Fora do Brasil, a literatura acadêmica está longe de um consenso. Um estudo de 2025 sobre o mercado de ações da zona do euro (2019-2023) não encontrou diferença estatisticamente significativa entre investimentos sustentáveis e tradicionais. Outro trabalho, sobre o desempenho durante a pandemia, mostrou que fundos com alta pontuação de sustentabilidade se saíram melhor em quedas bruscas de mercado, mas fundos ativos sustentáveis não superaram suas versões passivas em nenhum período analisado. Já um estudo do Pacific Research Institute concluiu que fundos ESG tiveram desempenho inferior ao mercado amplo no longo prazo — resultado contestado por outros pesquisadores, que apontam problemas de metodologia dos dois lados do debate. O Kenan Institute, da Universidade da Carolina do Norte, resume o estado da arte: ESG investing é uma “espada de dois gumes”, com evidências que apontam em direções opostas dependendo do período, do mercado e de como o estudo define “sustentável”.
Conclusão honesta: não existe prova robusta e consistente de que ESG rende sistematicamente mais — nem sistematicamente menos — que investimento tradicional. Quem promete uma coisa ou outra como certeza está vendendo opinião como fato.
Greenwashing: como reconhecer marketing disfarçado de sustentabilidade
Greenwashing, na definição usada pela CVM, é a prática de transmitir uma imagem exagerada ou falsa de responsabilidade ambiental — a distância entre o discurso sustentável e a conduta efetiva. Em fundos, os sinais mais comuns são: nome com “verde”, “sustentável” ou “ESG” sem metodologia documentada de seleção de ativos; carteira concentrada em empresas de setores tradicionais que só têm boa nota de governança, sem critério ambiental ou social relevante; ausência de relatório de impacto periódico; e taxa de administração igual ou mais alta que fundos convencionais equivalentes, sem justificativa de processo adicional.
Checklist prático antes de investir
- O fundo divulga a metodologia ESG usada e ela é auditável, não só um texto de marketing?

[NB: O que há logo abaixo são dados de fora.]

/-- Settles O9: the ignored writes by register number, the reads by the flat index of a coefficient of the block. -/
theorem hostReadOnlyAccess : Obligations.HostReadOnlyAccess := by
  unfold Obligations.HostReadOnlyAccess
  refine ⟨fun s v rest => ⟨fun r hp hr => ?_, fun a hp => ?_, fun a hp => ?_⟩, fun s x y hx hy => ?_, fun s a ha => ?_⟩
  · rw [step_write hp]
    exact writeReg_readOnly hr v _
  · rw [step_write hp]
    rfl
  · rw [step_write hp]
    rfl
  · exact ⟨readCtx_inBlock ⟨hx, hy⟩, readCoef_inBlock ⟨hx, hy⟩, Coef.value_eq _, fun u v hu _ h => flat_inj hx hu h⟩
  · exact ⟨if_neg (Nat.not_lt.mpr ha), if_neg (Nat.not_lt.mpr ha)⟩

/-! ### Host writes (R46, R48, R62) -/

theorem subbandOf_code (v : BitVec 2) : (subbandOf v).code = v.toNat := by
  revert v
  decide

/-- What a write of `v` to the register `r` must show: `v` cut to the width of `r` is read back, every other register
reads as before, and nothing but the descriptor registers and the segment table is written. -/
structure RegWritten (r : Reg) (v : Nat) (s t : State) : Prop where
  same : t.readReg r = v % 2 ^ r.bits s.cfg
  other : ∀ q : Reg, q ≠ r → t.readReg q = s.readReg q
  frame : t = { s with desc := t.desc, segtab := t.segtab }

/-- A register other than `r` reads as before where only the descriptor register `r` has a new value. -/
theorem readReg_desc_other {s : State} {d : Desc} {r q : Reg} (hq : q ≠ r) (hw : r = .descW ∨ d.w = s.desc.w)
    (hh : r = .descH ∨ d.h = s.desc.h) (hsb : r = .descSb ∨ d.sb = s.desc.sb)
    (hmsb : r = .descMsb ∨ d.msb = s.desc.msb) (hnpass : r = .descNpass ∨ d.npass = s.desc.npass) :
    ({ s with desc := d } : State).readReg q = s.readReg q := by
  cases q
  case descW => exact congrArg BitVec.toNat (hw.resolve_left hq.symm)
  case descH => exact congrArg BitVec.toNat (hh.resolve_left hq.symm)
  case descSb => exact congrArg Subband.code (hsb.resolve_left hq.symm)
  case descMsb => exact congrArg BitVec.toNat (hmsb.resolve_left hq.symm)
  case descNpass => exact congrArg BitVec.toNat (hnpass.resolve_left hq.symm)
  all_goals rfl

theorem writeReg_desc {r : Reg} (hr : 0x40 ≤ r.number ∧ r.number ≤ 0x44) (v : Nat) (s : State) :
    ∃ t, writeReg r v s = .next t ∧ RegWritten r v s t := by
  cases r
  case descW =>
    exact ⟨_, rfl, BitVec.toNat_ofNat v 16, fun q hq =>
      readReg_desc_other hq (.inl rfl) (.inr rfl) (.inr rfl) (.inr rfl) (.inr rfl), rfl⟩
  case descH =>
    exact ⟨_, rfl, BitVec.toNat_ofNat v 16, fun q hq =>
      readReg_desc_other hq (.inr rfl) (.inl rfl) (.inr rfl) (.inr rfl) (.inr rfl), rfl⟩
  case descSb =>
    exact ⟨_, rfl, (subbandOf_code _).trans (BitVec.toNat_ofNat v 2), fun q hq =>
      readReg_desc_other hq (.inr rfl) (.inr rfl) (.inl rfl) (.inr rfl) (.inr rfl), rfl⟩
  case descMsb =>
    exact ⟨_, rfl, BitVec.toNat_ofNat v 8, fun q hq =>
      readReg_desc_other hq (.inr rfl) (.inr rfl) (.inr rfl) (.inl rfl) (.inr rfl), rfl⟩
  case descNpass =>
    exact ⟨_, rfl, BitVec.toNat_ofNat v 16, fun q hq =>
      readReg_desc_other hq (.inr rfl) (.inr rfl) (.inr rfl) (.inr rfl) (.inl rfl), rfl⟩
  all_goals simp only [Reg.number] at hr; omega

section Slots

variable {s : State} (hwf : Memory.wf blankSlot s.segtab = true) (i : Nat) (e : Slot)
include hwf

theorem slotAt_write_same :
    ({ s with segtab := Memory.write blankSlot s.segtab i e } : State).slotAt i = e :=
  Memory.read_write_same hwf i e

theorem slotAt_write_other {j : Nat} (h : j ≠ i) :
    ({ s with segtab := Memory.write blankSlot s.segtab i e } : State).slotAt j = s.slotAt j :=
  Memory.read_write_other hwf h e

/-- A field of an entry of `SEGTAB` reads as before a write of entry `i` that leaves the field alone. -/
theorem slotField_write {β : Type} (field : Slot → β) {j : Nat} (h : j = i → field e = field (s.slotAt i)) :
    field (({ s with segtab := Memory.write blankSlot s.segtab i e } : State).slotAt j) = field (s.slotAt j) := by
  by_cases hj : j = i
  · subst hj
    rw [slotAt_write_same hwf]
    exact h rfl
  · rw [slotAt_write_other hwf i e hj]

/-- A register other than `r` reads as before where only the field `r` of entry `i` has a new value. -/
theorem readReg_slot_other {r q : Reg} (hq : q ≠ r) (hvalid : r = .segValid i ∨ e.valid = (s.slotAt i).valid)
    (hbase : r = .segBase i ∨ e.base = (s.slotAt i).base) (hlen : r = .segLen i ∨ e.len = (s.slotAt i).len) :
    ({ s with segtab := Memory.write blankSlot s.segtab i e } : State).readReg q = s.readReg q := by
  cases q
  case segValid j =>
    exact slotField_write hwf i e (fun e => e.valid.toNat) fun hj =>
      congrArg Bool.toNat (hvalid.resolve_left fun hr => hq (hj ▸ hr.symm))
  case segBase j =>
    exact slotField_write hwf i e Slot.base fun hj => hbase.resolve_left fun hr => hq (hj ▸ hr.symm)
  case segLen j =>
    exact slotField_write hwf i e Slot.len fun hj => hlen.resolve_left fun hr => hq (hj ▸ hr.symm)
  all_goals rfl

end Slots

theorem writeReg_slot {s : State} (hwf : Memory.wf blankSlot s.segtab = true) {i : Nat} (hi : i < s.cfg.nslot)
    {r : Reg} (hr : r = .segValid i ∨ r = .segBase i ∨ r = .segLen i) (v : Nat) :
    ∃ t, writeReg r v s = .next t ∧ RegWritten r v s t := by
  rcases hr with rfl | rfl | rfl
  · refine ⟨_, writeSlot_of_lt hi _, ?_, fun q hq =>
      readReg_slot_other hwf i _ hq (.inl rfl) (.inr rfl) (.inr rfl), rfl⟩
    rw [State.readReg, slotAt_write_same hwf, Reg.bits, Nat.testBit_zero]
    rcases Nat.mod_two_eq_zero_or_one v with h | h <;> simp [h]
  · refine ⟨_, writeSlot_of_lt hi _, ?_, fun q hq =>
      readReg_slot_other hwf i _ hq (.inr rfl) (.inl rfl) (.inr rfl), rfl⟩
    rw [State.readReg, slotAt_write_same hwf, Reg.bits]
  · refine ⟨_, writeSlot_of_lt hi _, ?_, fun q hq =>
      readReg_slot_other hwf i _ hq (.inr rfl) (.inr rfl) (.inl rfl), rfl⟩
    rw [State.readReg, slotAt_write_same hwf, Reg.bits]

/-- Settles O10: a write of a descriptor register, of a field of an entry, and of a byte. -/
theorem hostWritesReadBack : Obligations.HostWritesReadBack := by
  unfold Obligations.HostWritesReadBack
  intro s v rest ⟨hsegmem, hsegtab, _, _⟩
  refine ⟨fun r hp hr => ?_, fun a hp ha => ?_⟩ <;> rw [step_write hp]
  · have hwritten : ∃ t, writeReg r v { s with pending := rest } = .next t ∧
        RegWritten r v { s with pending := rest } t := by
      rcases hr with hnum | ⟨i, hi, hr⟩
      · exact writeReg_desc hnum v _
      · exact writeReg_slot (s := { s with pending := rest }) hsegtab hi hr v
    obtain ⟨t, ht, hsame, hother, hframe⟩ := hwritten
    exact ⟨t, ht, hsame, hother, hframe⟩
  · exact ⟨_, hostWrite_segmem_of_lt (s := { s with pending := rest }) ha v, Memory.read_write_same hsegmem a _,
      fun b hb => Memory.read_write_other hsegmem hb _, rfl⟩

/-! ### `CB.ATTACH` (R152, R153, R216, R246) -/

/-- Right after a completing `CB.ATTACH` a cell of the block reads as one that nothing has written, and any other as
before (R153). -/
theorem attachBlock_read {s : State} (hwf : MemoriesWf s) (a : Nat) :
    Memory.read blankCell (attachBlock s).ctxmap a =
      (if a < s.desc.w.toNat * s.desc.h.toNat then blankCell else Memory.read blankCell s.ctxmap a) ∧
    Memory.read blankCoef (attachBlock s).coef a =
      (if a < s.desc.w.toNat * s.desc.h.toNat then blankCoef else Memory.read blankCoef s.coef a) := by
  obtain ⟨_, _, hctx, hcoef⟩ := hwf
  exact ⟨Memory.read_clearBelow hctx a, Memory.read_clearBelow hcoef a⟩

theorem attachBlock_cells {s : State} (hwf : MemoriesWf s) {x y : Nat} (h : (attachBlock s).InBlock x y) :
    (attachBlock s).ctxAt x y = 0 ∧ (attachBlock s).coefAt x y = { sgn := false, mag := 0 } := by
  have hlt : (attachBlock s).flat x y < s.desc.w.toNat * s.desc.h.toNat := flat_lt h
  obtain ⟨hctx, hcoef⟩ := attachBlock_read hwf ((attachBlock s).flat x y)
  rw [if_pos hlt] at hctx hcoef
  exact ⟨congrArg BitVec.toInt hctx, hcoef⟩

/-- Settles O37: the refusal, and the whole state after a completing attach. -/
theorem cbAttachResult : Obligations.CbAttachResult := by
  unfold Obligations.CbAttachResult
  intro s hwf
  refine ⟨fun hbad => ?_, fun hok => ⟨respond 0 (attachBlock s), ?_, rfl, fun x hx y hy => ?_, fun a ha => ?_⟩⟩
  · exact if_pos (descInvalid_iff.mpr hbad)
  · exact if_neg fun h => hok (descInvalid_iff.mp h)
  · have hin : (attachBlock s).InBlock x y := ⟨hx, hy⟩
    obtain ⟨hctx, hcoef⟩ := attachBlock_cells hwf hin
    have hreadCtx := readCtx_inBlock hin
    have hreadCoef := readCoef_inBlock hin
    rw [hctx] at hreadCtx
    rw [hcoef] at hreadCoef
    exact ⟨hctx, hcoef, hreadCtx, hreadCoef⟩
  · obtain ⟨hctx, hcoef⟩ := attachBlock_read hwf a
    rw [if_neg (Nat.not_lt.mpr ha)] at hctx hcoef
    exact ⟨hctx, hcoef⟩

end Sys2Proof.Machine
end

section
/-! PROOF. O26: bits 31..24 of the code register influence nothing (R22). -/

namespace Sys2Proof.Machine

/-! ### Code registers that agree modulo 2^24 -/

/-- Bits 23..0 agree. -/
abbrev LowEq (c d : Reg32) : Prop := c.extractLsb' 0 24 = d.extractLsb' 0 24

- Existe entidade certificadora ou segunda opinião independente, conforme exigido pela Resolução CVM 175?
- O fundo é classificado como IS (Investimento Sustentável) ou como ESG-related, categoria mais frouxa?
- A composição da carteira condiz com o discurso, ou tem empresas de setores questionáveis só por terem boa nota de governança?
- A rentabilidade histórica foi comparada a um benchmark relevante, e não só ao período de alta que favoreceu o fundo?
- A taxa de administração é compatível com fundos tradicionais equivalentes?
Vale a pena investir em ESG em 2026?
Vale a pena se a decisão for tomada pelos motivos certos: convicção pessoal sobre critérios de risco socioambiental, ou preferência por não financiar determinados setores — não a expectativa de retorno garantido acima da média. Trate o rótulo ESG como ponto de partida para investigar a metodologia e a composição real da carteira, não como selo de qualidade automático. Com a fiscalização brasileira recuando em exigências de transparência justamente em 2026, essa checagem manual ficou mais necessária, não menos.